● EXERCISE DESCRIPTION
What lines below mention the word "away"? Copy each one.

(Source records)
________________________________________
-- ==== Sys2Proof/Machine/Lease.lean ====
section
/-! DEFINITION. The redundant pair: heartbeat, lease, the arbiter's duties, Crewell messages, handover, and the power feeds (chapter 17). -/

namespace Sys2Proof.Machine

/-- The Crewell destination address, EtherType, id and version (R418). -/
def crewellDst : List Byte := [0x03, 0xC7, 0xE1, 0xC3, 0x57, 0x01]

namespace State

def setLs (s : State) (x : Lease) : State := { s with ls := x }
def role (s : State) : Nat := s.get Fld.LS_STAT_ROLE
def isMember (s : State) : Bool := s.role == 1 || s.role == 2
def leaseState (s : State) : Nat := s.get Fld.LS_STAT_LEASE

/-- An instant lies within the last `ms` milliseconds. -/
def within (s : State) (t : Option Nat) (ms : Nat) : Bool := match t with | some x => decide (s.tc.now ≤ x + ms * msU) | none => false

/-! ### Heartbeat and lease (R407 to R411) -/

/-- The conditions of R407. -/
def hbOk (s : State) : Bool :=
  let beat := max s.whl.lastRaised s.ls.interimAt
  let fresh := s.tc.cycle - beat ≤ (if s.bridging then 2500000 else 2000000)
  s.isMember && s.flag Fld.SYS_BOOT_READY && s.fc.baseLoaded && s.flag Fld.LS_CTL_EN && s.leaseState != 4 && !s.safe &&
    s.flag Fld.WHL_STAT_RUNNING && fresh && !bitAt (s.rdN Reg.FC_ACTIVE) 7 && s.timeState != 0 &&
    !(s.bridging && s.flag Fld.LS_CFG_HB_BRIDGE) && !s.flag Fld.LS_STAT_SILENCED && s.leaseState != 3 && !s.ls.pattern

/-- LS_STAT.HB_RUN follows. -/
def refreshHb (s : State) : State := s.setB Fld.LS_STAT_HB_RUN s.hbOk

/-- The lease state moves (R410). -/
def leaseTo (s : State) (st : Nat) : State :=
  let s1 := (s.set Fld.LS_STAT_LEASE st).emit 0x3E 0 "LEASE"
  let s2 := if st = 0 then s1.setLs { s1.ls with noLeaseAt := some s1.tc.now } else s1.setLs { s1.ls with noLeaseAt := none, stbyStilled := false }
  if st = 2 then s2 else s2.setLs { s2.ls with release := none, cut := none }

/-- PSTATE returns to RUN (R511). -/
def toRun (s : State) : State :=
  if s.get Fld.CK_STAT_PSTATE = 1 then (s.set Fld.CK_STAT_PSTATE 0).evt Fld.CK_EVT_PSTATE_CHG else s

/-- The lease is fenced (R410). -/
def leaseFence (s : State) : State :=
  if s.leaseState = 4 then s
  else let s1 := (s.leaseTo 4).evt Fld.LS_EVT_FENCED; (s1.setLs { s1.ls with pattern := false }).refreshHb

/-- The second accepted edge: the member is HOLDER (R410, R424). -/
def becomeHolder (s : State) : State :=
  let cold := s.get Fld.LS_STAT_READY != 2
  let s1 := ((s.leaseTo 2).bump Reg.LS_TAKEOVERS).evt Fld.LS_EVT_LEASE_GAIN
  let s2 := s1.setLs { s1.ls with grantAt := s1.tc.now, coldBlank := cold, pattern := false, blobs := [] }
  if cold then (s2.setB Fld.LS_STAT_COLD_TAKE true).emit 0x3E 0 "COLD_TAKEOVER" else s2.setB Fld.LS_STAT_COLD_TAKE false

/-- An edge on GRANT_IN, `gap` ps after the edge before it (R409 to R411). -/
def grantEdge (s : State) (gap : Nat) : State :=
  if !s.isMember || !s.flag Fld.SYS_BOOT_READY || s.leaseState = 4 then s
  else if gap < 35000 || 65000 < gap then s.bump Reg.LS_GRANT_GAPS
  else
    let s1 := ((s.setB Fld.LS_STAT_GRANT_OK true).setB Fld.LS_STAT_SILENCED false).toRun
    let s2 := if s1.leaseState = 0 then (if s1.hbOk then s1.leaseTo 1 else s1)
      else if s1.leaseState = 1 then (if s1.hbOk then s1.becomeHolder else s1)
      else s1
    s2.refreshHb

/-- 4 µs after the last accepted edge (R410). -/
def leaseExpire (s : State) : State :=
  if s.leaseState = 2 then (((s.leaseTo 0).bump Reg.LS_EXPIRIES).evt Fld.LS_EVT_EXPIRED).refreshHb
  else if s.leaseState = 3 then
    let s1 := (s.leaseTo 0).evt Fld.LS_EVT_RELEASED
    (s1.setLs { s1.ls with pattern := false }).refreshHb
  else s

/-- No accepted edge for 200 ns (R411). -/
def grantSilence (s : State) : State :=
  let s1 := s.setB Fld.LS_STAT_GRANT_OK false
  if s.leaseState = 2 && !s.flag Fld.LS_STAT_SILENCED then ((s1.setB Fld.LS_STAT_SILENCED true).evt Fld.LS_EVT_GRANT_GAP).refreshHb else s1

/-! ### Crewell messages (R417 to R419) -/

/-- AB_MAC as octets. -/
def abMac (s : State) : List Byte := beBytes 2 (bitsOf (s.rdN Reg.AB_MAC_H) 0 16) ++ beBytes 4 (s.rdN Reg.AB_MAC_L)

/-- The ICV of octets 0 to 29 under slot AB_KEY (R418, R419). -/
def crewellIcv (s : State) (b : List Byte) : Option (List Byte) :=
  (s.engineKey (bitsOf (s.rdN Reg.AB_KEY) 0 7) .mac .link).map (fun k => (Config.hmac256 k b).take 16)

/-- This node's sender code: member A, member B, or arbiter. -/
def senderCode (s : State) : Nat := s.role

/-- A frame goes to the wire's queue. -/
def abQueue (s : State) (f : List Byte) : State := s.setLs { s.ls with txq := s.ls.txq ++ [f] }

/-- A message is sent (R418): type, flags and body; charged one LEASE unit, and waiting where LEASE does not admitFor it. -/
def crewellSend (s : State) (typ flags : Nat) (body : List Byte) : State :=
  if !s.flag Fld.AB_CTL_EN then s else
  let epoch := if s.role = 3 then s.ls.epoch else s.rdN Reg.LS_EPOCH
  let auth := s.flag Fld.AB_CTL_AUTH
  let head := beBytes 2 0x4357 ++ [1, BitVec.ofNat 8 typ, BitVec.ofNat 8 s.senderCode, BitVec.ofNat 8 (flags + (if auth then 1 else 0))] ++
    beBytes 2 (bitsOf (s.rdN Reg.LS_PAIR_ID) 0 16) ++ beBytes 4 s.ls.seq ++ beBytes 4 epoch ++ (body ++ List.replicate (14 - body.length) 0)
  match (if auth then s.crewellIcv head else some (List.replicate 16 0)) with
  | none => s
  | some icv =>
    let f := crewellDst ++ s.abMac ++ [0x88, 0xB5] ++ head ++ icv
    let s1 := s.setLs { s.ls with seq := (s.ls.seq + 1) % 2 ^ 32 }
    let (ok, s2) := s1.admitFor 9 1
    if ok then s2.abQueue f else s2.setLs { s2.ls with unadmitted := s2.ls.unadmitted ++ [f] }

/-- The messages LEASE had not admitted ask again (R103). -/
def abRetry (s : State) : State :=
  s.ls.unadmitted.foldl (fun t f =>
    let (ok, t1) := t.admitFor 9 1
    if ok then t1.abQueue f else t1.setLs { t1.ls with unadmitted := t1.ls.unadmitted ++ [f] }) (s.setLs { s.ls with unadmitted := [] })

/-- Frames whose transmission has met no collision are away (R417). -/
def abDrain (s : State) : State :=
  if s.ls.backoff.isSome || !s.flag Fld.AB_CTL_EN then s
  else (s.bumpBy Reg.AB_TX s.ls.txq.length).setLs { s.ls with sent := s.ls.sent ++ s.ls.txq, txq := [], attempts := 0 }

/-- A bound in nanoseconds, rounded upward, saturating at 32 bits. -/
def boundNs (s : State) : Nat := match s.eb.snap with | some x => satNat 32 (ceilDiv x.b0 1000) | none => 2 ^ 32 - 1

/-- Readiness (R422): 0 NOT_READY, 1 COLD, 2 WARM. -/
def readiness (s : State) : Nat :=
  let linkSel := [8, 9].any (fun n => s.slotLink n == some 0 && s.slotState n == 3)
  if s.leaseState = 2 then 2
  else if !s.hbOk then 0
  else if s.ulUp 0 && linkSel && s.flag Fld.RS_STAT_LOCKED &&
      s.rdN Reg.LS_MIRROR_LAG ≤ clampNat 10 10000 (bitsOf (s.rdN Reg.LS_LAG_MAX) 0 16) && s.ls.resyncDone then 2
  else 1

/-- LS_STAT.READY follows, with READY_CHG at each change. -/
def refreshReady (s : State) : State :=
  let r := s.readiness
  if r = s.get Fld.LS_STAT_READY || !s.isMember then s else (s.set Fld.LS_STAT_READY r).evt Fld.LS_EVT_READY_CHG

/-- HEALTH of a member or of the arbiter (R418). -/
def sendHealth (s : State) : State :=
  let b := fun (v : Bool) (n : Nat) => if v then 2 ^ n else 0
  if s.role = 3 then
    let held := s.get Fld.LS_ARB_STAT_HOLDER
    let since := if held = 0 then 0 else satNat 32 ((s.tc.now - s.ls.grantAt) / msU)
    let flags := b (s.flag Fld.LS_ARB_STAT_A_LIVE) 0 + b (s.flag Fld.LS_ARB_STAT_B_LIVE) 1 + b (s.flag Fld.LS_ARB_STAT_A_HBFAULT) 2 +
      b (s.flag Fld.LS_ARB_STAT_B_HBFAULT) 3 + b (s.flag Fld.LS_ARB_STAT_WAIT) 4
    s.crewellSend 1 0 ([BitVec.ofNat 8 held, BitVec.ofNat 8 flags] ++ beBytes 4 since)
  else
    let feeds := b (s.flag Fld.PF_STAT_A_OK) 0 + b (s.flag Fld.PF_STAT_B_OK) 1 + b (s.flag Fld.PF_STAT_PREDICT) 2
    let lag := s.rdN Reg.LS_MIRROR_LAG
    let cur := b (s.ulUp 0) 0 + b (s.ls.resyncDone && lag ≤ clampNat 10 10000 (bitsOf (s.rdN Reg.LS_LAG_MAX) 0 16)) 1
    s.crewellSend 1 0 ([BitVec.ofNat 8 s.leaseState, BitVec.ofNat 8 (s.get Fld.LS_STAT_READY), BitVec.ofNat 8 s.timeState,
      BitVec.ofNat 8 (match s.rs.cur with | some n => n | none => 15)] ++ beBytes 4 s.boundNs ++ [BitVec.ofNat 8 feeds, BitVec.ofNat 8 cur] ++
      beBytes 2 (satNat 16 lag))

/-- CLAIM with a reason (R419). -/
def sendClaim (s : State) (reason : Nat) : State :=
  if s.flag Fld.LS_STAT_ROLE_CLASH then s
  else s.crewellSend 2 (if reason = 2 then 4 else 0) ([BitVec.ofNat 8 reason, BitVec.ofNat 8 s.timeState] ++ beBytes 4 s.boundNs)

/-- The lease's part of a frame boundary (R419, R422): HEALTH, and a CLAIM while there is no holder. -/
def lsFrame (s : State) : State :=
  let s0 := s.abDrain.refreshReady
  let s1 := if s0.within s0.ls.carrierAt 5 then s0 else s0.setB Fld.AB_STAT_CRS_SEEN false
  if !(s1.isMember || s1.role = 3) then s1
  else
    let s2 := s1.sendHealth
    let st := s2.timeState
    if s2.isMember && s2.leaseState = 0 && s2.flag Fld.LS_STAT_ARB_HEALTH && s2.ls.arbHolder = 0 && 1 ≤ st && st ≤ 4 &&
        bitAt (s2.get Fld.LS_CFG_CLAIM_STATES) (st - 1) then s2.sendClaim 0
    else s2

/-! ### Planned handover (R415, R416) -/

/-- The nominal rising edges of an output in pulse or IRIG-B mode near `t`: its next edge at or after `t` − 2 µs. -/
def edgeNear (s : State) (n t : Nat) : Option Nat :=
  let o := s.out n
  let m := o.cfg.mode
  if !s.outLive n || !(m = 1 || m = 3) then none
  else
    let frm := ((t - 2000 * nsU : Nat) : Int) + s.outAdvance n
    some (s.edgeAt n (s.nominalFrom o.cfg frm.toNat))

/-- The first instant from `t` on that lies at least 2 µs away from every such edge. -/
def clearOfEdges (s : State) : Nat → Nat → Nat
  | 0, t => t
  | k + 1, t =>
    match (List.range 16).filterMap (fun n => match s.edgeNear n t with | some e => if e < t + 2000 * nsU then some e else none | none => none) with
    | [] => t
    | e :: r => clearOfEdges s k (r.foldl max e + 2000 * nsU)

/-- A release at `t` is scheduled and announced (R416). -/
def scheduleRelease (s : State) (t : Nat) (gasp : Bool) : State :=
  let s1 := s.setLs { s.ls with release := some ⟨t, gasp⟩ }
  s1.crewellSend 3 (if gasp then 2 else 0) (beBytes 4 (secOf t % 2 ^ 32) ++ beBytes 4 (nsOf t) ++ [BitVec.ofNat 8 (3 - s.role)])

/-- LS_SWAP_MIN, s (R430). -/
def swapMin (s : State) : Nat := max 10 (bitsOf (s.rdN Reg.LS_SWAP_MIN) 0 16)

/-- A SWAP, or a DEMOTE that is honoured (R415). -/
def requestSwap (s : State) : State :=
  if s.leaseState ≠ 2 then s else
  let warm := match s.ls.peer with | some p => s.within (some p.atTime) 5 && p.ready == 2 | none => false
  if warm && s.ls.release.isNone && s.ls.grantAt + s.swapMin * secU ≤ s.tc.now && !s.flag Fld.LS_STAT_ROLE_CLASH then
    let sec := ceilDiv (s.tc.now + 2 * msU) secU
    s.scheduleRelease (s.clearOfEdges 64 (sec * secU + min 999 (bitsOf (s.rdN Reg.LS_PH_OFS) 0 10) * msU)) false
  else s.evt Fld.LS_EVT_SWAP_REFUSED

/-- t_r − 20 µs (R416). -/
def releaseCutoff (s : State) : State :=
  match s.ls.release with
  | some r => let s1 := s.advanceTo (r.instant - 20000 * nsU); s1.setLs { s1.ls with cut := some r.instant }
  | none => s

/-- t_r (R416): RELEASING, and the release pattern. -/
def releaseInstant (s : State) : State :=
  match s.ls.release with
  | some r =>
    if s.leaseState ≠ 2 then s else
    let s1 := (s.advanceTo r.instant).leaseTo 3
    (s1.setLs { s1.ls with pattern := true }).refreshHb
  | none => s

/-! ### The arbiter (R412, R413) -/

def member (s : State) (m : Nat) : ArbMember := s.ls.members.getD m ⟨false, 0, 0, none, none⟩
def modMember (s : State) (m : Nat) (f : ArbMember → ArbMember) : State := s.setLs { s.ls with members := s.ls.members.modify m f }
def isArbiter (s : State) : Bool := s.role == 3 && s.flag Fld.LS_ARB_CFG_EN && s.flag Fld.SYS_BOOT_READY

def liveFld (m : Nat) : Fld := if m = 0 then Fld.LS_ARB_STAT_A_LIVE else Fld.LS_ARB_STAT_B_LIVE
def hbFaultFld (m : Nat) : Fld := if m = 0 then Fld.LS_ARB_STAT_A_HBFAULT else Fld.LS_ARB_STAT_B_HBFAULT

/-- A grant starts (R412). -/
def startGrant (s : State) (m : Nat) : State :=
  let s1 := ((s.set Fld.LS_ARB_STAT_HOLDER (m + 1)).setB Fld.LS_ARB_STAT_WAIT false).bump Reg.LS_ARB_SWAPS
  s1.setLs { s1.ls with epoch := (s1.ls.epoch + 1) % 2 ^ 32, grantAt := s1.tc.now, waitFor := none }

/-- The order of claimants: TRACKING, HOLDOVER, any other; then the bound; then the preferred member (R413). -/
def claimKey (s : State) (m : Nat) (c : Nat × Nat × Nat) : Nat :=
  let st := if c.2.1 = 2 then 0 else if c.2.1 = 3 then 1 else 2
  let pref := if (m = 1) = s.flag Fld.LS_ARB_CFG_PREF_B then 0 else 1
  st * 2 ^ 34 + c.2.2 * 2 + pref

/-- With no holder, the eligible member that has sent a CLAIM within the last 2 ms (R413). -/
def arbChoose (s : State) : State :=
  let cand := [0, 1].filterMap (fun m => match (s.member m).claim with
    | some c => if (s.member m).elig && s.within (some c.1) 2 then some (m, s.claimKey m c) else none
    | none => none)
  match cand with
  | [] => s
  | (m, k) :: r => s.startGrant (r.foldl (fun b e => if e.2 < b.2 then e else b) (m, k)).1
________________________________________
● THE COMPLETED TASK
/-- Frames whose transmission has met no collision are away (R417). -/
/-- The first instant from `t` on that lies at least 2 µs away from every such edge. -/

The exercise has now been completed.